Your instructions » Using the listing below, select the lines with the word "latched" and copy them.

─── Record excerpts ───

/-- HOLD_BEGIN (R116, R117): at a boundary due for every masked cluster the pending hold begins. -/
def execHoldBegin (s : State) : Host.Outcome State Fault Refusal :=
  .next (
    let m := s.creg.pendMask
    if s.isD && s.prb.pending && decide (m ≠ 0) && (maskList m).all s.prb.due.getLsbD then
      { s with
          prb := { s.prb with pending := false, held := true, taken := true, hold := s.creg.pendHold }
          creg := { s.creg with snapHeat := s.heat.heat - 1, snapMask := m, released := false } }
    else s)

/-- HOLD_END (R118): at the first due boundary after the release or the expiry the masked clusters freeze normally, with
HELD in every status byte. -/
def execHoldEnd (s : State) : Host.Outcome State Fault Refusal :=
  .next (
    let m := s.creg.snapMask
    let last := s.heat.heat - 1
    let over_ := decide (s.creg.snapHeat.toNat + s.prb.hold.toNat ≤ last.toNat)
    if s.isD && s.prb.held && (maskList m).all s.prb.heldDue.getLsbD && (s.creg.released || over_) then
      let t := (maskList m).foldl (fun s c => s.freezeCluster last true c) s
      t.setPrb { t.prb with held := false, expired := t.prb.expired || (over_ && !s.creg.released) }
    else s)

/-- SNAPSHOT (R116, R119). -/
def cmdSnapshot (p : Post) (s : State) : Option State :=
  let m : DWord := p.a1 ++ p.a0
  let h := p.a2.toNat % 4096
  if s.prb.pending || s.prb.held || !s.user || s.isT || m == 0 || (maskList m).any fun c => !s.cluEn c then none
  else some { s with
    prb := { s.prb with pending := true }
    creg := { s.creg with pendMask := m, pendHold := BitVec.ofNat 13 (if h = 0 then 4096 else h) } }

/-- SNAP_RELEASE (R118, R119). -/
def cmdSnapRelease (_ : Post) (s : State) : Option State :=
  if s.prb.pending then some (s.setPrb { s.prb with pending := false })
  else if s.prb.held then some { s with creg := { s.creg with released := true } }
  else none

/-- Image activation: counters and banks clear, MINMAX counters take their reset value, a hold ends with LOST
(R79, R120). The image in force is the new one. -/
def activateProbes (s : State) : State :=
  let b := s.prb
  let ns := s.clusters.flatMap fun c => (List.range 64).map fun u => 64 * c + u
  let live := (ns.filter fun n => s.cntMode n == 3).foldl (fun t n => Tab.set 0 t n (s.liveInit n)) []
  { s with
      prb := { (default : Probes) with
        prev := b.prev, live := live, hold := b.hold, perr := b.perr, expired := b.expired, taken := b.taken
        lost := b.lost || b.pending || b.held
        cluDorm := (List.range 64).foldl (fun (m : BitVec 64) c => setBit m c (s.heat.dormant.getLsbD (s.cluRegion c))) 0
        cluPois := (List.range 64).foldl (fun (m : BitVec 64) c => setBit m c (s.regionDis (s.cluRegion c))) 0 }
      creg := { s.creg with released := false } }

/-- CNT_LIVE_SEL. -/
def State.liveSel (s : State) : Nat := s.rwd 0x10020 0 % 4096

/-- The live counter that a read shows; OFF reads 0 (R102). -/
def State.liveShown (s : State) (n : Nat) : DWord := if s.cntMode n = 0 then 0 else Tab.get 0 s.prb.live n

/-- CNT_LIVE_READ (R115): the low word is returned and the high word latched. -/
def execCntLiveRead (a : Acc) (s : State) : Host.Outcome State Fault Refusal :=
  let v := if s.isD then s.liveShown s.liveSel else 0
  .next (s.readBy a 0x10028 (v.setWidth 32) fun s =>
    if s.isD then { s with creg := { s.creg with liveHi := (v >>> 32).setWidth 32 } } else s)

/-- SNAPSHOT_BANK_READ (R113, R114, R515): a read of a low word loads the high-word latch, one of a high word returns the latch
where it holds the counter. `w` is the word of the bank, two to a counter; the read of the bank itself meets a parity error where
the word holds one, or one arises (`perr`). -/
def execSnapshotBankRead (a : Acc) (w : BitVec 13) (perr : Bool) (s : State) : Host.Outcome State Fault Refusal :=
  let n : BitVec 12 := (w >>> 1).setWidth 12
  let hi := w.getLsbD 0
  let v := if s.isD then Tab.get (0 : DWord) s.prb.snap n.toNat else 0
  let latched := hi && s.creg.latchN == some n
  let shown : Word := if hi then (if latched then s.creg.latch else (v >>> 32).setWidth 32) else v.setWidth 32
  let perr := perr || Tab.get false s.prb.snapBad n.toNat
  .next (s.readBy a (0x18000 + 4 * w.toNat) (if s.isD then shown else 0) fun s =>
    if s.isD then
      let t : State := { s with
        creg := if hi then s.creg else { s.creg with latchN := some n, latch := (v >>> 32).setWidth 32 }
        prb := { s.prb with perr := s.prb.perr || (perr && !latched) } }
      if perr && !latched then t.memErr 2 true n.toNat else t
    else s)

───

Task output »
/-- CNT_LIVE_READ (R115): the low word is returned and the high word latched. -/
  let latched := hi && s.creg.latchN == some n
  let shown : Word := if hi then (if latched then s.creg.latch else (v >>> 32).setWidth 32) else v.setWidth 32
        prb := { s.prb with perr := s.prb.perr || (perr && !latched) } }
      if perr && !latched then t.memErr 2 true n.toNat else t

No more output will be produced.